* Work to be completed *
How many lines in the entries below include the string "length"? Answer with the number only.

* Material for this exercise *
╭──

-- ==== Sys2Proof/Certificates/Slice0/Obligations.lean ====
section
/-! DEFINITION. The statements about the model, each a proposition for the provers. -/

open Sys2Proof Sys2Proof.Machine

/-! ### The queue and the whole machine -/

/-- A step takes the command at the front of the queue and runs it with the queue's rest (the block's step). -/
def Claim.FrontCommandRuns : Prop :=
  ∀ (c : Instr) (s : State) (rest : List Instr), s.pending = c :: rest →
    step s = exec c { s with pending := rest }

/-- On an empty queue the block idles (log entry 2: the model's choice). It also rests on log entry 3. -/
def Claim.EmptyQueueIdles : Prop :=
  ∀ s : State, s.pending = [] → step s = .next s

/-- Every command answers a next state, whatever the state: the block never stops. -/
def Claim.EveryCommandAnswers : Prop :=
  ∀ (i : Instr) (s : State), ∃ t, exec i s = .next t

/-- A command changes neither the queue nor what the part is, holds no objects for its checks afterwards that it did not hold
before (R100), and never sets the time axis back (log entry 1). -/
def Claim.CommandsKeepQueueAndPart : Prop :=
  ∀ (i : Instr) (s t : State), exec i s = .next t →
    t.pending = s.pending ∧ t.part = s.part ∧ t.uniqueId = s.uniqueId ∧ t.held = s.held ∧ s.now ≤ t.now

/-- Device memory and host memory are in canonical form. -/
def CanonicalMemories (s : State) : Prop := Memory.wf s.mem = true ∧ Memory.wf s.hostMem = true

/-- Every step keeps both memories in canonical form. -/
def Obligations.StepKeepsCanonicalMemories : Prop :=
  ∀ s t : State, CanonicalMemories s → step s = .next t → CanonicalMemories t

/-- Both memories are in canonical form at reset, where nothing is listed (log entry 4). -/
def Claim.ResetMemoriesCanonical : Prop := CanonicalMemories State.reset

/-- A byte of device memory reads as the last store to it wrote, and a store leaves every other byte as it was. -/
def Obligations.StoredBytesReadBack : Prop :=
  ∀ (s : State) (a : Nat) (l : List Byte), Memory.wf s.mem = true →
    (∀ k, k < l.length → (s.writeBytes a l).readByte (a + k) = l.getD k 0) ∧
    (∀ b, (b < a ∨ a + l.length ≤ b) → (s.writeBytes a l).readByte b = s.readByte b)

/-- What R374 says of the outside of a fenced half, for both halves: while neither half is running unfenced, no command
puts anything into host memory, so a record not yet counted never becomes visible. -/
def Obligations.FencedHalvesPostNothing : Prop :=
  ∀ (i : Instr) (s t : State), s.live .a = false → s.live .b = false → exec i s = .next t → t.hostMem = s.hostMem

/-- The commands of the Tally unit's own table rows. -/
def isTallyRow : Instr → Bool
  | .wheelPulse _ _ | .tallySeal _ _ | .hire _ _ | .stop _ _ | .clearFare _ _ | .ident _ _ | .imageSegment _ _ _ _
  | .tallyTick _ | .pulseDisagreement _ | .tallyFrameSend _ | .tallyJournal _ | .tallyPowerUp _ | .vauxTallyLoss _ => true
  | _ => false

/-- The Tally unit is set apart from the halves: only its own rows change its fare, odometer, tariff, journal and window.
What every other command can change are the island's three notes of what it last saw there (R501). -/
def Obligations.TallyIsSetApart : Prop :=
  ∀ (i : Instr) (s t : State), isTallyRow i = false → exec i s = .next t →
    t.tally = { s.tally with
      islSeal := t.tally.islSeal, islState := t.tally.islState, islCount := t.tally.islCount }

/-- A brown-out finds the programming of a customer slot's hash under way, or last done (R501). -/
def CutsSlot (i : Instr) (x : Boot) (k : Nat) : Prop := (∃ t, i = .brownOut t) ∧ ∃ b, x.keyBurnt = some (k, b)

/-- A brown-out finds the programming of a rollback counter under way, or last done (R501). -/
def CutsCounter (i : Instr) (x : Boot) (k : Nat) : Prop :=
  (∃ t, i = .brownOut t) ∧ ∃ n b old, x.rollBurnt = some (n, b, old) ∧ n - 1 = k

/-- Key fuses and rollback counters are only ever burnt, whatever the command, a write or a restart: a revoked slot stays
revoked, a programmed one programmed, a hash that is not blank never changes, and no rollback number falls. The one
exception is a brown-out that interrupts the programming itself (R501, log entry 131): it can leave the one slot or counter last
programmed with fewer bits, and revokes nothing back. -/
def Obligations.KeyFusesOnlyBurn : Prop :=
  ∀ (i : Instr) (s t : State) (h : Half) (k : Nat), exec i s = .next t →
    let x := (s.half h).boot
    let y := (t.half h).boot
    (x.custRevoked.getD k false = true → y.custRevoked.getD k false = true) ∧
    (¬ CutsSlot i x k → x.custProgrammed.getD k false = true → y.custProgrammed.getD k false = true) ∧
    (¬ CutsSlot i x k → x.slotBlank k = false → y.custHash.getD k [] = x.custHash.getD k []) ∧
    (¬ CutsCounter i x k → x.rollback.getD k 0 ≤ y.rollback.getD k 0)

/-- LOCK in effect (R315): no command, the boot chain's own row among them, changes a half's region descriptors, ENFORCE or
LOCK, whether staged or in effect, until the half restarts or loses its supply, which leaves its protection block as reset
has it and its boot chain before its first stage, with no firmware running. -/
def Obligations.RegionLockHolds : Prop :=
  ∀ (i : Instr) (s t : State) (h : Half),
    (s.half h).prot.lock = true → (s.half h).prot.pending = false → exec i s = .next t →
    (t.half h).prot = (s.half h).prot ∨
    ((t.half h).prot = {} ∧ (t.half h).boot.stage = 0 ∧ (t.half h).boot.nsRunning = false ∧ (t.half h).boot.failed = false)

╰──

* Solution for this problem *
2